◆ **Your goal**:
This exercise asks for a copy of each line in the records below with the word "images" in it.

◆ **Dataset entries**:
theorem errorLog_unqueued : Unqueued fun s => s.el.sound where
  battery _ h := h
  log sound h := sound h
  issuing _ h := h
  opens _ _ h := h
  exits _ h := h
  latches _ h := h
  stages _ _ _ h := h
  applies _ _ h := h
  receipts _ _ _ h := h
  collects _ _ h := h
  site _ h := h
  bayConfig _ _ h := h
  finds _ _ h := h
  links _ h := h
  same {s t} h vitals := by
    have same : t.el = s.el := congrArg Vitals.el vitals
    rw [same]
    exact h
  turns _ h := h
  window _ _ h := h
  images _ h := h.start _ _
  resets h := h
  moves _ h := h

theorem battery_unqueued : Unqueued fun s => s.ba.sound where
  battery sound h := sound h
  log _ h := h
  issuing _ h := h
  opens _ _ h := h
  exits _ h := h
  latches _ h := h
  stages _ _ _ h := h
  applies _ _ h := h
  receipts _ _ _ h := h
  collects _ _ h := h
  site _ h := h
  bayConfig _ _ h := h
  finds _ _ h := h
  links _ h := h
  same {s t} h vitals := by
    have same : t.ba = s.ba := congrArg Vitals.ba vitals
    rw [same]
    exact h
  turns _ h := h
  window _ _ h := h
  images _ h := h
  resets h := h
  moves _ h := h

/-! ## Bays under the vitals -/

theorem vitals_bay {s t : State} (vitals : t.vitals = s.vitals) (b : Fin 12) : t.bay b = s.bay b := by
  have same : t.bays = s.bays := congrArg Vitals.bays vitals
  simp [State.bay, same]

theorem vitals_step {s t : State} (vitals : t.vitals = s.vitals) : t.cu.step = s.cu.step := congrArg Vitals.step vitals

theorem vitals_link {s t : State} (vitals : t.vitals = s.vitals) : t.pu.link = s.pu.link := congrArg Vitals.link vitals

theorem vitals_latched {s t : State} (vitals : t.vitals = s.vitals) : t.al.latched = s.al.latched := congrArg Vitals.latched vitals

theorem vitals_staged {s t : State} (vitals : t.vitals = s.vitals) : t.al.staged = s.al.staged := congrArg Vitals.staged vitals

theorem vitals_sw {s t : State} (vitals : t.vitals = s.vitals) : t.sw = s.sw := congrArg Vitals.sw vitals

/-! ## Held safe -/

/-- The bays when a bay is replaced: the new bay at its place, every other one as it was. -/
theorem forall_bay_setBay {s : State} {Q : Fin 12 → Bay → Prop} {b : Fin 12} {y : Bay} (here : Q b y)
    (others : ∀ c, c ≠ b → Q c (s.bay c)) (c : Fin 12) : Q c ((s.setBay b y).bay c) := by
  by_cases e : c = b
  · subst e; rw [bay_setBay_self]; exact here
  · rw [bay_setBay_of_ne _ e]; exact others c e

theorem heldSafe_iff (s : State) : s.heldSafe ↔ (s.pu.link = .starting → s.cu.step = .idle ∧ s.al.boundaryTimer = none ∧
    s.al.latched = none ∧ s.al.staged = none ∧ s.sw.base = none ∧ ∀ b, (s.bay b).heldSafe) := Iff.rfl

/-- What holds the part safe reads the vitals alone, and of the bays only that each is held safe. -/
theorem State.heldSafe.of_vitals {s t : State} (h : s.heldSafe) (link : t.pu.link = .starting → s.pu.link = .starting)
    (step : t.cu.step = s.cu.step) (timer : t.al.boundaryTimer.isSome = s.al.boundaryTimer.isSome)
    (latched : t.al.latched = s.al.latched) (staged : t.al.staged = s.al.staged) (base : t.sw.base = s.sw.base)
    (bays : ∀ b, (s.bay b).heldSafe → (t.bay b).heldSafe) : t.heldSafe := by
  intro starting
  obtain ⟨idle, timed, noneLatched, noneStaged, noWindow, safe⟩ := h (link starting)
  refine ⟨step.trans idle, ?_, latched.trans noneLatched, staged.trans noneStaged, base.trans noWindow, fun b => bays b (safe b)⟩
  rw [timed] at timer
  simpa using timer

/-- Nothing is open while the part is held safe. -/
theorem State.heldSafe.notStarting {s : State} (h : s.heldSafe) {b : Fin 12} (isOpen : (s.bay b).state.isOpen = true) :
    s.pu.link ≠ .starting := by
  intro starting
  obtain ⟨-, -, -, -, -, safe⟩ := h starting
  rw [(safe b).1] at isOpen
  cases isOpen

theorem isOpen_of_readyToIssue {x : Bay} (h : x.readyToIssue = true) : x.state = .stopping ∧ x.drive = false := by
  simp only [Bay.readyToIssue, Bool.and_eq_true, beq_iff_eq, Bool.not_eq_true'] at h
  exact h.1

theorem issuing_of_exitDue {x : Bay} (h : x.exitDue = true) : x.state = .issuing ∧ x.receiptFinished = true := by
  simpa [Bay.exitDue] using h

theorem heldSafe_unqueued : Unqueued State.heldSafe where
  battery _ h := h.of_vitals id rfl rfl rfl rfl rfl fun _ => id
  log _ h := h.of_vitals id rfl rfl rfl rfl rfl fun _ => id
  issuing {s b} ready h starting := by
    have stopping := (isOpen_of_readyToIssue ready).1
    exact absurd starting (h.notStarting (b := b) (by simp [stopping, BayState.isOpen]))
  opens busy _ h starting := absurd (h starting).1 busy
  exits {s b} due h starting := by
    have issuing := (issuing_of_exitDue due).1
    exact absurd starting (h.notStarting (b := b) (by simp [issuing, BayState.isOpen]))
  latches running h starting := by
    have timed := running starting
    rw [(h starting).2.1] at timed
    cases timed
  stages _ _ latched h starting := by
    obtain ⟨-, -, none, -⟩ := h starting
    rw [latched] at none
    cases none
  applies _ running h starting := by
    have timed := running starting
    rw [(h starting).2.1] at timed
    cases timed
  receipts _ _ _ h := h.of_vitals id rfl rfl rfl rfl rfl fun _ => id
  collects _ _ h := h.of_vitals id rfl rfl rfl rfl rfl fun _ => id
  site _ h := h.of_vitals id rfl rfl rfl rfl rfl fun _ => id
  bayConfig {s b c cap pairWord} _ _ h := h.of_vitals id rfl rfl rfl rfl rfl fun d safe =>
    forall_bay_setBay (Q := fun d x => (s.bay d).heldSafe → x.heldSafe) (y := { s.bay b with config := c }) id (fun _ _ => id) d safe
  finds _ _ h := h.of_vitals id rfl rfl rfl rfl rfl fun _ => id
  links notStarting _ starting := absurd starting notStarting
  same {s t} h vitals := h.of_vitals (fun starting => (vitals_link vitals).symm.trans starting) (vitals_step vitals)
    (congrArg Vitals.timed vitals) (vitals_latched vitals) (vitals_staged vitals) (congrArg SnapshotWriter.base (vitals_sw vitals))
    fun b safe => by rw [vitals_bay vitals]; exact safe
  turns turn h := h.of_vitals id rfl rfl rfl rfl rfl fun b => (turn b).safe
  window busy _ h starting := absurd (h starting).1 busy
  images _ _ starting := nomatch starting
  resets {s} h starting := by
    have before : s.pu.link = .starting := by
      cases link : s.pu.link <;> simp [link, LinkState.afterCrst] at starting ⊢
    obtain ⟨-, rest⟩ := h before
    exact ⟨rfl, rest⟩
  moves guard h starting := by
    obtain ⟨idle, rest⟩ := h starting
    rcases guard starting with busy | stays
    · exact absurd idle busy
    · exact ⟨stays, rest⟩

/-- A bay held safe takes no grant. -/
theorem heldSafe_withPlan {x : Bay} (h : x.heldSafe) (p : PlanBay) : (x.withPlan p).heldSafe := by
  obtain ⟨closed, drive, allowance⟩ := h
  have kept : (x.keepPortions p).heldSafe :=
    ⟨(congrArg _ (state_attribute x)).trans closed, (drive_attribute x).trans drive, (allowance_attribute x).trans allowance⟩
  have state : (x.keepPortions p).state = x.state := state_attribute x
  have same : x.withPlan p = x.keepPortions p := by
    unfold Bay.withPlan Bay.takeGrant
    rw [state]
    cases e : x.state <;> simp_all [BayState.isOpen]
  rw [same]
  exact kept

theorem heldSafe_grants {s : State} (b : Fin 12) (p : PlanBay) (h : s.heldSafe) : (s.setBay b ((s.bay b).withPlan p)).heldSafe :=
  h.of_vitals id rfl rfl rfl rfl rfl fun c =>
    forall_bay_setBay (Q := fun d x => (s.bay d).heldSafe → x.heldSafe) (fun safe => heldSafe_withPlan safe p) (fun _ _ => id) c

/-! ## Attribution (R105 to R108) -/

/-- The two floors of a split take no more than there is. -/
theorem floors_le (e a b c : Nat) (h : 0 < a + b + c) : e * a / (a + b + c) + e * b / (a + b + c) ≤ e := by
  have two : e * a / (a + b + c) + e * b / (a + b + c) ≤ (e * a + e * b) / (a + b + c) := Nat.div_add_div_le_add_div ..
  have all : (e * a + e * b) / (a + b + c) ≤ e * (a + b + c) / (a + b + c) :=
    Nat.div_le_div_right (by rw [← Nat.mul_add]; exact Nat.mul_le_mul_left _ (by omega))
  rw [Nat.mul_div_cancel _ h] at all
  exact Nat.le_trans two all

/-- Attribution keeps the sums of the tallies (R107). -/
theorem splitTallies_sound {x : Bay} (h : x.session.tallies.sound) : x.splitTallies.sound := by
  obtain ⟨sum, total, extra⟩ := h
  have entered : x.attributed ≤ wordMax - x.session.tallies.total := Nat.min_le_right ..
  have added : x.overQuotaAdded ≤ x.attributed := Nat.min_le_right ..
  refine ⟨?_, ?_, ?_⟩
  · unfold Bay.splitTallies
    dsimp only
    split
    case isTrue split =>
      have positive : 0 < x.keptPortions.solar + x.keptPortions.battery + x.keptPortions.grid := by
        simpa using (Bool.and_eq_true_iff.mp split).2
      have floors := floors_le x.attributed _ _ _ positive
      omega
    case isFalse => omega
  · unfold Bay.splitTallies
    dsimp only
    omega
  · unfold Bay.splitTallies
    dsimp only
    omega

/-- A bay stays sound when it attributes its round and keeps the portions of a plan. -/
theorem Bay.sound.attributed {x : Bay} (h : x.sound) : x.attribute.sound := by
  rw [Bay.sound_iff] at h ⊢
  obtain ⟨charging, drive, closed, sums⟩ := h
  rw [state_attribute, allowance_attribute, drive_attribute]
  refine ⟨charging, drive, closed, ?_⟩
  unfold Bay.attribute
  dsimp only
  split
  · exact splitTallies_sound sums
  · exact sums

/-- A bay stays sound when it takes a grant (R32). -/
theorem Bay.sound.takeGrant {x : Bay} (h : x.sound) (grant : Nat) : (x.takeGrant grant).sound := by
  rw [Bay.sound_iff] at h
  obtain ⟨charging, drive, closed, sums⟩ := h
  unfold Bay.takeGrant
  split
  case h_1 paused =>
    split
    case isTrue positive => exact ⟨by simpa using positive, fun _ => by simp, fun _ => closed (.inl paused), sums⟩
    case isFalse => exact ⟨charging, drive, closed, sums⟩
  case h_2 was =>
    split
    case isTrue positive => exact ⟨by simpa [was] using positive, fun _ => by simp [was], fun _ => closed (.inr was), sums⟩
    case isFalse => exact ⟨by simp, fun _ => by simp, fun _ => closed (.inr was), sums⟩
  all_goals exact ⟨charging, drive, closed, sums⟩

theorem Bay.sound.withPlan {x : Bay} (h : x.sound) (p : PlanBay) : (x.withPlan p).sound := by
  have kept : (x.keepPortions p).sound := h.attributed
  exact kept.takeGrant _

/-! ## The bays -/

/-- A new session opens at a bay with its outputs as its state says (R30). -/
theorem open_sound (x : Bay) {n : Session} (tallies : n.tallies = {}) : (x.open n).sound := by
  rw [Bay.sound_iff]
  unfold Bay.open
  dsimp only
  split
  · exact ⟨by simp [Bay.toPaused], fun _ => .inl rfl, fun _ => rfl, by simp [Bay.toPaused, tallies, Tallies.sound]⟩
  · exact ⟨by simp [Bay.toAuthorised], nofun, by simp [Bay.toAuthorised], by simp [Bay.toAuthorised, tallies, Tallies.sound]⟩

◆ **Written response**:
  images _ h := h.start _ _
  images _ h := h
  images _ _ starting := nomatch starting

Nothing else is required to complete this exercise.